-- ==== Sys2Proof/Laws/OnlyModes.lean ====
section
/-! SUPPORT. Which fields the operations of Machine/Modes.lean can touch. -/

set_option linter.unusedTactic false
set_option linter.unreachableTactic false
set_option linter.unusedVariables false

namespace Sys2Proof.Machine

/-- It can touch fd. -/
theorem State.openConf_only {M : Nat} {s0 : State} (s : State) (on : Bool) (h_s : Only M s0 s) (le : 0x100 ||| M = M) : Only M s0 (State.openConf s on) := by
  unfold State.openConf
  repeat' first
    | with_reducible assumption
    | intro _
    | with_reducible apply Only.foldl
    | (dsimp only [Only.mk_eq]; with_reducible apply OnlyParts.fd (c := testBit_ge le rfl); with_reducible apply Only.parts)
    | dsimp only
    | assumption

/-- It can touch pow. -/
theorem State.pwrDomains_only {M : Nat} {s0 : State} (s : State) (h_s : Only M s0 s) (le : 0x4 ||| M = M) : Only M s0 (State.pwrDomains s) := by
  unfold State.pwrDomains
  repeat' first
    | with_reducible assumption
    | with_reducible apply Only.ite
    | (dsimp only [Only.mk_eq]; with_reducible apply OnlyParts.pow (c := testBit_ge le rfl); with_reducible apply Only.parts)
    | split
    | dsimp only
    | assumption

/-- It can touch modes, pow, clk, a, b, fd, regs, tst, mode. -/
theorem State.toMode_only {M : Nat} {s0 : State} (s : State) (m : Mode) (h_s : Only M s0 s) (le : 0x81003ce ||| M = M) : Only M s0 (State.toMode s m) := by
  unfold State.toMode
  repeat' first
    | with_reducible assumption
    | with_reducible apply Only.ite
    | with_reducible apply State.event2_only (le := or_le rfl le)
    | with_reducible apply State.openConf_only (le := or_le rfl le)
    | with_reducible apply State.pwrDomains_only (le := or_le rfl le)
    | with_reducible apply State.regate_only (le := or_le rfl le)
    | with_reducible apply State.setReg_only (le := or_le rfl le)
    | (dsimp only [Only.mk_eq]; with_reducible apply OnlyParts.modes (c := testBit_ge le rfl) (c2 := testBit_ge le rfl); with_reducible apply OnlyParts.tst (c := testBit_ge le rfl); with_reducible apply Only.parts)
    | split
    | dsimp only
    | assumption

/-- It can touch a, b. -/
theorem State.startDie_only {M : Nat} {s0 : State} (s : State) (p : Pattern) (locked : Nat → Bool) (d : Die) (h_s : Only M s0 s) (le : 0xc0 ||| M = M) : Only M s0 (State.startDie s p locked d) := by
  unfold State.startDie
  repeat' first
    | with_reducible assumption
    | intro _
    | with_reducible apply Only.ite
    | with_reducible apply State.setDie_only (le := or_le rfl le)
    | with_reducible apply Only.foldl
    | with_reducible apply Only.foldlSnd
    | split
    | dsimp only
    | assumption

/-- It can touch a, b, rings, pat, stdin, remote. -/
theorem State.startBoth_only {M : Nat} {s0 : State} (s : State) (p : Pattern) (locked : Nat → Bool) (h_s : Only M s0 s) (le : 0xe010c0 ||| M = M) : Only M s0 (State.startBoth s p locked) := by
  unfold State.startBoth
  repeat' first
    | with_reducible assumption
    | intro _
    | with_reducible apply Only.ite
    | with_reducible apply State.ringsFor_only (le := or_le rfl le)
    | with_reducible apply State.startDie_only (le := or_le rfl le)
    | (dsimp only [Only.mk_eq]; with_reducible apply OnlyParts.pat (c := testBit_ge le rfl); with_reducible apply OnlyParts.stdin (c := testBit_ge le rfl); with_reducible apply OnlyParts.remote (c := testBit_ge le rfl); with_reducible apply Only.parts)
    | split
    | dsimp only
    | assumption

/-- It can touch modes. -/
theorem State.lockoutAll_only {M : Nat} {s0 : State} (s : State) (h_s : Only M s0 s) (le : 0x2 ||| M = M) : Only M s0 (State.lockoutAll s) := by
  unfold State.lockoutAll
  repeat' first
    | with_reducible assumption
    | intro _
    | with_reducible apply Only.foldl
    | (dsimp only [Only.mk_eq]; with_reducible apply OnlyParts.modesKeep (c := testBit_ge le rfl); with_reducible apply Only.parts <;> try with_reducible rfl)
    | dsimp only
    | assumption

/-- It can touch modes, a, b, regs. -/
theorem State.lockBoth_only {M : Nat} {s0 : State} (s : State) (h_s : Only M s0 s) (le : 0x2c2 ||| M = M) : Only M s0 (State.lockBoth s) := by
  unfold State.lockBoth
  repeat' first
    | with_reducible assumption
    | with_reducible apply State.lockCom_only (le := or_le rfl le)
    | split
    | dsimp only
    | assumption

---+---

■ **Task objective**: Every entry above must appear again in the reply, exactly as it stands.

■ **Solution to the exercise**:
-- ==== Sys2Proof/Laws/OnlyModes.lean ====
section
/-! SUPPORT. Which fields the operations of Machine/Modes.lean can touch. -/

set_option linter.unusedTactic false
set_option linter.unreachableTactic false
set_option linter.unusedVariables false

namespace Sys2Proof.Machine

/-- It can touch fd. -/
theorem State.openConf_only {M : Nat} {s0 : State} (s : State) (on : Bool) (h_s : Only M s0 s) (le : 0x100 ||| M = M) : Only M s0 (State.openConf s on) := by
  unfold State.openConf
  repeat' first
    | with_reducible assumption
    | intro _
    | with_reducible apply Only.foldl
    | (dsimp only [Only.mk_eq]; with_reducible apply OnlyParts.fd (c := testBit_ge le rfl); with_reducible apply Only.parts)
    | dsimp only
    | assumption

/-- It can touch pow. -/
theorem State.pwrDomains_only {M : Nat} {s0 : State} (s : State) (h_s : Only M s0 s) (le : 0x4 ||| M = M) : Only M s0 (State.pwrDomains s) := by
  unfold State.pwrDomains
  repeat' first
    | with_reducible assumption
    | with_reducible apply Only.ite
    | (dsimp only [Only.mk_eq]; with_reducible apply OnlyParts.pow (c := testBit_ge le rfl); with_reducible apply Only.parts)
    | split
    | dsimp only
    | assumption

/-- It can touch modes, pow, clk, a, b, fd, regs, tst, mode. -/
theorem State.toMode_only {M : Nat} {s0 : State} (s : State) (m : Mode) (h_s : Only M s0 s) (le : 0x81003ce ||| M = M) : Only M s0 (State.toMode s m) := by
  unfold State.toMode
  repeat' first
    | with_reducible assumption
    | with_reducible apply Only.ite
    | with_reducible apply State.event2_only (le := or_le rfl le)
    | with_reducible apply State.openConf_only (le := or_le rfl le)
    | with_reducible apply State.pwrDomains_only (le := or_le rfl le)
    | with_reducible apply State.regate_only (le := or_le rfl le)
    | with_reducible apply State.setReg_only (le := or_le rfl le)
    | (dsimp only [Only.mk_eq]; with_reducible apply OnlyParts.modes (c := testBit_ge le rfl) (c2 := testBit_ge le rfl); with_reducible apply OnlyParts.tst (c := testBit_ge le rfl); with_reducible apply Only.parts)
    | split
    | dsimp only
    | assumption

/-- It can touch a, b. -/
theorem State.startDie_only {M : Nat} {s0 : State} (s : State) (p : Pattern) (locked : Nat → Bool) (d : Die) (h_s : Only M s0 s) (le : 0xc0 ||| M = M) : Only M s0 (State.startDie s p locked d) := by
  unfold State.startDie
  repeat' first
    | with_reducible assumption
    | intro _
    | with_reducible apply Only.ite
    | with_reducible apply State.setDie_only (le := or_le rfl le)
    | with_reducible apply Only.foldl
    | with_reducible apply Only.foldlSnd
    | split
    | dsimp only
    | assumption

/-- It can touch a, b, rings, pat, stdin, remote. -/
theorem State.startBoth_only {M : Nat} {s0 : State} (s : State) (p : Pattern) (locked : Nat → Bool) (h_s : Only M s0 s) (le : 0xe010c0 ||| M = M) : Only M s0 (State.startBoth s p locked) := by
  unfold State.startBoth
  repeat' first
    | with_reducible assumption
    | intro _
    | with_reducible apply Only.ite
    | with_reducible apply State.ringsFor_only (le := or_le rfl le)
    | with_reducible apply State.startDie_only (le := or_le rfl le)
    | (dsimp only [Only.mk_eq]; with_reducible apply OnlyParts.pat (c := testBit_ge le rfl); with_reducible apply OnlyParts.stdin (c := testBit_ge le rfl); with_reducible apply OnlyParts.remote (c := testBit_ge le rfl); with_reducible apply Only.parts)
    | split
    | dsimp only
    | assumption

/-- It can touch modes. -/
theorem State.lockoutAll_only {M : Nat} {s0 : State} (s : State) (h_s : Only M s0 s) (le : 0x2 ||| M = M) : Only M s0 (State.lockoutAll s) := by
  unfold State.lockoutAll
  repeat' first
    | with_reducible assumption
    | intro _
    | with_reducible apply Only.foldl
    | (dsimp only [Only.mk_eq]; with_reducible apply OnlyParts.modesKeep (c := testBit_ge le rfl); with_reducible apply Only.parts <;> try with_reducible rfl)
    | dsimp only
    | assumption

/-- It can touch modes, a, b, regs. -/
theorem State.lockBoth_only {M : Nat} {s0 : State} (s : State) (h_s : Only M s0 s) (le : 0x2c2 ||| M = M) : Only M s0 (State.lockBoth s) := by
  unfold State.lockBoth
  repeat' first
    | with_reducible assumption
    | with_reducible apply State.lockCom_only (le := or_le rfl le)
    | split
    | dsimp only
    | assumption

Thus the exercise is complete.